PROVIDED DATA>
*-*-*

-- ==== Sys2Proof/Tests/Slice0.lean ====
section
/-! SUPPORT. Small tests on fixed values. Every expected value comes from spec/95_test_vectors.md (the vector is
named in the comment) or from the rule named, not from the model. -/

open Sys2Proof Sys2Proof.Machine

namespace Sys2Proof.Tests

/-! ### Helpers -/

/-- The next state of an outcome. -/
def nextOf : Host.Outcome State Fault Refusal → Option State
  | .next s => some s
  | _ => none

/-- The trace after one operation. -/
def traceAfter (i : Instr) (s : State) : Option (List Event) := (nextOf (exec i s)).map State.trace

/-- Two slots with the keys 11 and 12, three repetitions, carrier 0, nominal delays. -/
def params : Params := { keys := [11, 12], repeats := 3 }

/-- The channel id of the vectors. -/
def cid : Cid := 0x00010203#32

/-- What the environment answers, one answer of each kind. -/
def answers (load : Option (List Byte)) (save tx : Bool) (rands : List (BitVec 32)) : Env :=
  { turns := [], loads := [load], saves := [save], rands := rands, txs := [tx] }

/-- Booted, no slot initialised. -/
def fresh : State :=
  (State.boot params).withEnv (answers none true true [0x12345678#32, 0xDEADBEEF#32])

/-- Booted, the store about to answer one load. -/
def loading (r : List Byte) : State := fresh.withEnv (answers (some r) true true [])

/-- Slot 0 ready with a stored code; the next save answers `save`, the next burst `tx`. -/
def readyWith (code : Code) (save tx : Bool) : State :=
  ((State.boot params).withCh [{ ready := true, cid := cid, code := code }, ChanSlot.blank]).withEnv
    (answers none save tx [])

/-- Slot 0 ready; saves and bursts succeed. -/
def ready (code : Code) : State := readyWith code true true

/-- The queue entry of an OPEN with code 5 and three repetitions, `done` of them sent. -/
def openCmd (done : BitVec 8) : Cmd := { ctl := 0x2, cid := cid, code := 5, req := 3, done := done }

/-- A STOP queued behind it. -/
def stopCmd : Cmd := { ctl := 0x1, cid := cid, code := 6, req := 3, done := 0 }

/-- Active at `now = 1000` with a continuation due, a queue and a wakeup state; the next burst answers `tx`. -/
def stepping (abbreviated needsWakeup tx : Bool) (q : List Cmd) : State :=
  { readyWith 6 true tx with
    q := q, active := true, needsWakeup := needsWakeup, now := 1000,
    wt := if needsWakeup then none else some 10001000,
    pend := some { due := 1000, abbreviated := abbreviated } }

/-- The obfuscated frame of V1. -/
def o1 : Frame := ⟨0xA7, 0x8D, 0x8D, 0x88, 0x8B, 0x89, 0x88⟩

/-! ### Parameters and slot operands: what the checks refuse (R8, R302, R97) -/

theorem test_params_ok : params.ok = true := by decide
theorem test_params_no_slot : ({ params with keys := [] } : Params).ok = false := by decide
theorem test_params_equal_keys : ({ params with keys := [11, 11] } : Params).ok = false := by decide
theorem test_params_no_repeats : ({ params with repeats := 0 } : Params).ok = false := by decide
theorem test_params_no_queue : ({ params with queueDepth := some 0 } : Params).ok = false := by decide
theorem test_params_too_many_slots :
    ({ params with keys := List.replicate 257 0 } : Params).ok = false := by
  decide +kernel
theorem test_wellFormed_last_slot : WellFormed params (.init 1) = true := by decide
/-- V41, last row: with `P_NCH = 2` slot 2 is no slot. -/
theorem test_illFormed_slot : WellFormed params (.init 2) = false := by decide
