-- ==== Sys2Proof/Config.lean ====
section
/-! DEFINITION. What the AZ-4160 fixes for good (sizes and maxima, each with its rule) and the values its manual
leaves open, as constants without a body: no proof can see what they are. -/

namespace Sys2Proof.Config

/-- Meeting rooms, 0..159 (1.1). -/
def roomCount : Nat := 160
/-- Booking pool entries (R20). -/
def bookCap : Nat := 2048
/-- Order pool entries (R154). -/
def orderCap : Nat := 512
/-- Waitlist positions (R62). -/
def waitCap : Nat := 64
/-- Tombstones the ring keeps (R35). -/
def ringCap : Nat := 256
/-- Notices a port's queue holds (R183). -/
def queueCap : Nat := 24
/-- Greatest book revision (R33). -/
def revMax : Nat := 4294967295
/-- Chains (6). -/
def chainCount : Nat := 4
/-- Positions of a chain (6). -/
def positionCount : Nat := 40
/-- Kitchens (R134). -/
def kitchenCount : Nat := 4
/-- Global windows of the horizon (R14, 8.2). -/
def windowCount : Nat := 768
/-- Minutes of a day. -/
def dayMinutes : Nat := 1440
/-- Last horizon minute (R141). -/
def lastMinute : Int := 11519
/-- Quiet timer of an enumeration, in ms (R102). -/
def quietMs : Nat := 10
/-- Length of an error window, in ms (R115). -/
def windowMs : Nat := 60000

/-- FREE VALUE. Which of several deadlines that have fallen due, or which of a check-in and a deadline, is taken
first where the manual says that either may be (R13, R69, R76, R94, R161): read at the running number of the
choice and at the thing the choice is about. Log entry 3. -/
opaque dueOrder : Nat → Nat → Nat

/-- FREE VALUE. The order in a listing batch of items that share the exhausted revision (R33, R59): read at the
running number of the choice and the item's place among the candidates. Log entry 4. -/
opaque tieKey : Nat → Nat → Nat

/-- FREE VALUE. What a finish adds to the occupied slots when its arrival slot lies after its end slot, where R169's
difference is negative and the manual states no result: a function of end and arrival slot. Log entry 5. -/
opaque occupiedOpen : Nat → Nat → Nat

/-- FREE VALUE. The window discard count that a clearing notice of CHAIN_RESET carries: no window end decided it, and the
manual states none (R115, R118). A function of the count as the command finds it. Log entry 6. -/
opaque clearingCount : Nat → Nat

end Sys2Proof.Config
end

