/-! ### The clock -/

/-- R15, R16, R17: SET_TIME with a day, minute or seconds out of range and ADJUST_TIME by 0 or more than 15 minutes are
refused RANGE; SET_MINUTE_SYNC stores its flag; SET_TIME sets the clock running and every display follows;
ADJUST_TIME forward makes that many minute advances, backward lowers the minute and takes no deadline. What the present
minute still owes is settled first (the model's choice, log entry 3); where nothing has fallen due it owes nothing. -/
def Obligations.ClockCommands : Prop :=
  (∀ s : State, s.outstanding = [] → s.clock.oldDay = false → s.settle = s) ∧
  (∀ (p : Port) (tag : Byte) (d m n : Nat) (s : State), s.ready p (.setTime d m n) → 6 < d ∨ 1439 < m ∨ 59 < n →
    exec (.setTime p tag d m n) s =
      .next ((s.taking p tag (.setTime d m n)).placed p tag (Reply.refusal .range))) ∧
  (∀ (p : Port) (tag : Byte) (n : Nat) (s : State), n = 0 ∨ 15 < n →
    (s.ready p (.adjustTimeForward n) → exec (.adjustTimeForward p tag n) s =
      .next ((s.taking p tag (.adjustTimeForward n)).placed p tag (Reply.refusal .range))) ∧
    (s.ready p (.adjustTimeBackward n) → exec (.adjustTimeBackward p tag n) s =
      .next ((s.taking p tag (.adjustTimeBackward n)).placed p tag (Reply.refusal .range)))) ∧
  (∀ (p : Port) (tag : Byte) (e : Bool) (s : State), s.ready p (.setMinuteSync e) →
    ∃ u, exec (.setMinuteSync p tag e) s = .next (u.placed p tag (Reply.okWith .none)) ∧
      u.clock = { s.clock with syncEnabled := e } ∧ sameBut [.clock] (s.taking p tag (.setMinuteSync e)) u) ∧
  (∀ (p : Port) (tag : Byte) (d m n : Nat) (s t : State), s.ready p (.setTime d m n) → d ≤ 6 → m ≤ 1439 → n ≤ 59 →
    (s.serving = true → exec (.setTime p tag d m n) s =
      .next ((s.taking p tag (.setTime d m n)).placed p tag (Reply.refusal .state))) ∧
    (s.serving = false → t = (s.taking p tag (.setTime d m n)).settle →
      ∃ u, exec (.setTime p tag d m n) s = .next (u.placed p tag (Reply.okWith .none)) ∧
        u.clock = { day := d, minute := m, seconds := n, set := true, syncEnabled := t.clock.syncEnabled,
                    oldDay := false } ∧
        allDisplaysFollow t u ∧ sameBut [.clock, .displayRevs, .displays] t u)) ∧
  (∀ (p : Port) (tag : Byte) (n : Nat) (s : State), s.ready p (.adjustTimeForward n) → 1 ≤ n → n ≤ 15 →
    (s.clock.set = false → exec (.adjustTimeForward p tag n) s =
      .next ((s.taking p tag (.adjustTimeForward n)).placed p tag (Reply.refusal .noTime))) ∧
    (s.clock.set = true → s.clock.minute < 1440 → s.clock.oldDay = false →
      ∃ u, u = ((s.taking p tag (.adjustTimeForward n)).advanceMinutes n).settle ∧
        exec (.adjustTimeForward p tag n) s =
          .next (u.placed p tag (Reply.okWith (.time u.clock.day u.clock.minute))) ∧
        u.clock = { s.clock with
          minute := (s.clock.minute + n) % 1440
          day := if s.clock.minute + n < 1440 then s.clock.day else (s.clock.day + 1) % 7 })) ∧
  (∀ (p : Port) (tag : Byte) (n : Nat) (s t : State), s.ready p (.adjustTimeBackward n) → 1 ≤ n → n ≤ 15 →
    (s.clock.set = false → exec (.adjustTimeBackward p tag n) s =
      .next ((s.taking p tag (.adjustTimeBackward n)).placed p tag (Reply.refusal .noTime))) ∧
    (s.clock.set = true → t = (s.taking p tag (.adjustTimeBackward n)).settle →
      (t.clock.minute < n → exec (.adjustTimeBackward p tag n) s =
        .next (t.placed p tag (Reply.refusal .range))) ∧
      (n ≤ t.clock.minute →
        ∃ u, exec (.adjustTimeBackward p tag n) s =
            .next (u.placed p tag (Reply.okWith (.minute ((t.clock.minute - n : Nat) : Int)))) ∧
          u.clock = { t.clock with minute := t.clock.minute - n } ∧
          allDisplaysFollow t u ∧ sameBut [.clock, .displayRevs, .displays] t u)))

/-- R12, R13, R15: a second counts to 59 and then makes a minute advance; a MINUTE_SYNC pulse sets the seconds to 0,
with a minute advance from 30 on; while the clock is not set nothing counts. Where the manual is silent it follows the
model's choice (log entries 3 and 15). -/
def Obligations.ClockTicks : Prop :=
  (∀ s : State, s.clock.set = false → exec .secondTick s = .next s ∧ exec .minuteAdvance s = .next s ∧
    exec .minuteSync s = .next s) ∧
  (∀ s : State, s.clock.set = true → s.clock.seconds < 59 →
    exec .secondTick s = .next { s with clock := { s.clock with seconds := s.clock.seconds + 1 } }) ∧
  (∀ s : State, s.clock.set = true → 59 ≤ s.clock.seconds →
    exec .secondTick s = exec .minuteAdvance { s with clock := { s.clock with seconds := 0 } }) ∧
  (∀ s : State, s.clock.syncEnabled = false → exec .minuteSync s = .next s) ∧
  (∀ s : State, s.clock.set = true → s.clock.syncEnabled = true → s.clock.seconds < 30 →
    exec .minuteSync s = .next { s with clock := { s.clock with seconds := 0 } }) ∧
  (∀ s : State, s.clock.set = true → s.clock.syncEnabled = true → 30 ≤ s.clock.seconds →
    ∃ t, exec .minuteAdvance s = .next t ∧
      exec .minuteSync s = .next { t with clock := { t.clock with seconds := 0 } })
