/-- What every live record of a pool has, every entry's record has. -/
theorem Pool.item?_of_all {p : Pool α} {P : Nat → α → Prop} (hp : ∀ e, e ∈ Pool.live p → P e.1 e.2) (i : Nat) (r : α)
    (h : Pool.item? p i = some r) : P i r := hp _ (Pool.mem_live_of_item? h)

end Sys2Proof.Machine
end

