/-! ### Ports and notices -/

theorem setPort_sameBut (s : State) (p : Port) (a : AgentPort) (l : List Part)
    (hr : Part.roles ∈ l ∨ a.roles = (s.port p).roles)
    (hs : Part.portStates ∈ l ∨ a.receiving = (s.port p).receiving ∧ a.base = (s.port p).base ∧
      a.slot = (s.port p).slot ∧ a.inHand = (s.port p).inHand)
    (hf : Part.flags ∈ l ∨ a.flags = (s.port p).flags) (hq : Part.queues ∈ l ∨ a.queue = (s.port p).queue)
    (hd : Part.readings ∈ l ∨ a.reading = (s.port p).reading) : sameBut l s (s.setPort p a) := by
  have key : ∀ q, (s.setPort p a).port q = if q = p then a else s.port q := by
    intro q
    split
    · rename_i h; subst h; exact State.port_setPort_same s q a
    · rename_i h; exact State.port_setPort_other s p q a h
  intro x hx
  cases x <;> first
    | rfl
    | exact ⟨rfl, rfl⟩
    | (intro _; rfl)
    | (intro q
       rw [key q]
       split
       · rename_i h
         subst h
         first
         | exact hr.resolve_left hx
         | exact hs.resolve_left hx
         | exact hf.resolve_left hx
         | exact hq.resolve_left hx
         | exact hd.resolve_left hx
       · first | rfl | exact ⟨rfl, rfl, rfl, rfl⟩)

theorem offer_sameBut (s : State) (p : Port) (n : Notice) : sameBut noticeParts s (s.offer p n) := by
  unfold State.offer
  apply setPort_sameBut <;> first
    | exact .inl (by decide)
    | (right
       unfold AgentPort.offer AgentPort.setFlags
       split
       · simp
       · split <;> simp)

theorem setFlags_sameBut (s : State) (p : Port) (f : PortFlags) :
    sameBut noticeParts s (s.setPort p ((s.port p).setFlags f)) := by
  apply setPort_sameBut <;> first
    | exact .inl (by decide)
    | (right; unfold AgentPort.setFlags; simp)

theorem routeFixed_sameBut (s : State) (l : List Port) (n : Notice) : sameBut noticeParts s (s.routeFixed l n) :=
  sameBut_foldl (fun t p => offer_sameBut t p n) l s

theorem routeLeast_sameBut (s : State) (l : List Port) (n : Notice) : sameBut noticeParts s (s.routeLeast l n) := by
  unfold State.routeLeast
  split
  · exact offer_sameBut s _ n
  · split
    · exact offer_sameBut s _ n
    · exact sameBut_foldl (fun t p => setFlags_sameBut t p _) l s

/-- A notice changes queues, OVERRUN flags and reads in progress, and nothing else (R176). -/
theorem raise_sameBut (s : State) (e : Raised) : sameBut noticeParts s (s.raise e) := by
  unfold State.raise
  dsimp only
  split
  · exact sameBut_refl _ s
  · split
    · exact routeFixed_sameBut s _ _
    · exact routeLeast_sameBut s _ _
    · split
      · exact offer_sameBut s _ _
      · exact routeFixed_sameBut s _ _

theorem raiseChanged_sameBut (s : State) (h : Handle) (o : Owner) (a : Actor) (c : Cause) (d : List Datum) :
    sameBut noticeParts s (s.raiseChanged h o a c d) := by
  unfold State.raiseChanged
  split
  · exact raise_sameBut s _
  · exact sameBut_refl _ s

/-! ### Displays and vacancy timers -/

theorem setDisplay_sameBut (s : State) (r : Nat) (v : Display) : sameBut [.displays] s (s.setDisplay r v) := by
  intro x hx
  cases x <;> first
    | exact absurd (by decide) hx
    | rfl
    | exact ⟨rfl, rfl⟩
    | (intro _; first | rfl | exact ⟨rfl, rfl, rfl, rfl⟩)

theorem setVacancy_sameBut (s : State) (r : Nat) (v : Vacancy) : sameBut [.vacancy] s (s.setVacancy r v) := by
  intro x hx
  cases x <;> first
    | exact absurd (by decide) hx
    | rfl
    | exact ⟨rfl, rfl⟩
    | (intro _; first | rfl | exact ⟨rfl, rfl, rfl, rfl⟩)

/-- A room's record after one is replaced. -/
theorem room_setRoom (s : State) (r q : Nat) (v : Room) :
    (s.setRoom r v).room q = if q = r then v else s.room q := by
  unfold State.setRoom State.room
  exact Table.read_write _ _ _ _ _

*-*-*

BRIEF> Copying word for word, give each line of the data above from the first one through the line containing "namespace Sys2Proof.Tests", and nothing else.

SOLUTION TO THE PROBLEM>
-- ==== Sys2Proof/Tests/Slice0.lean ====
section
/-! SUPPORT. Small tests on fixed values. Every expected value comes from spec/95_test_vectors.md (the vector is
named in the comment) or from the rule named, not from the model. -/

open Sys2Proof Sys2Proof.Machine

namespace Sys2Proof.Tests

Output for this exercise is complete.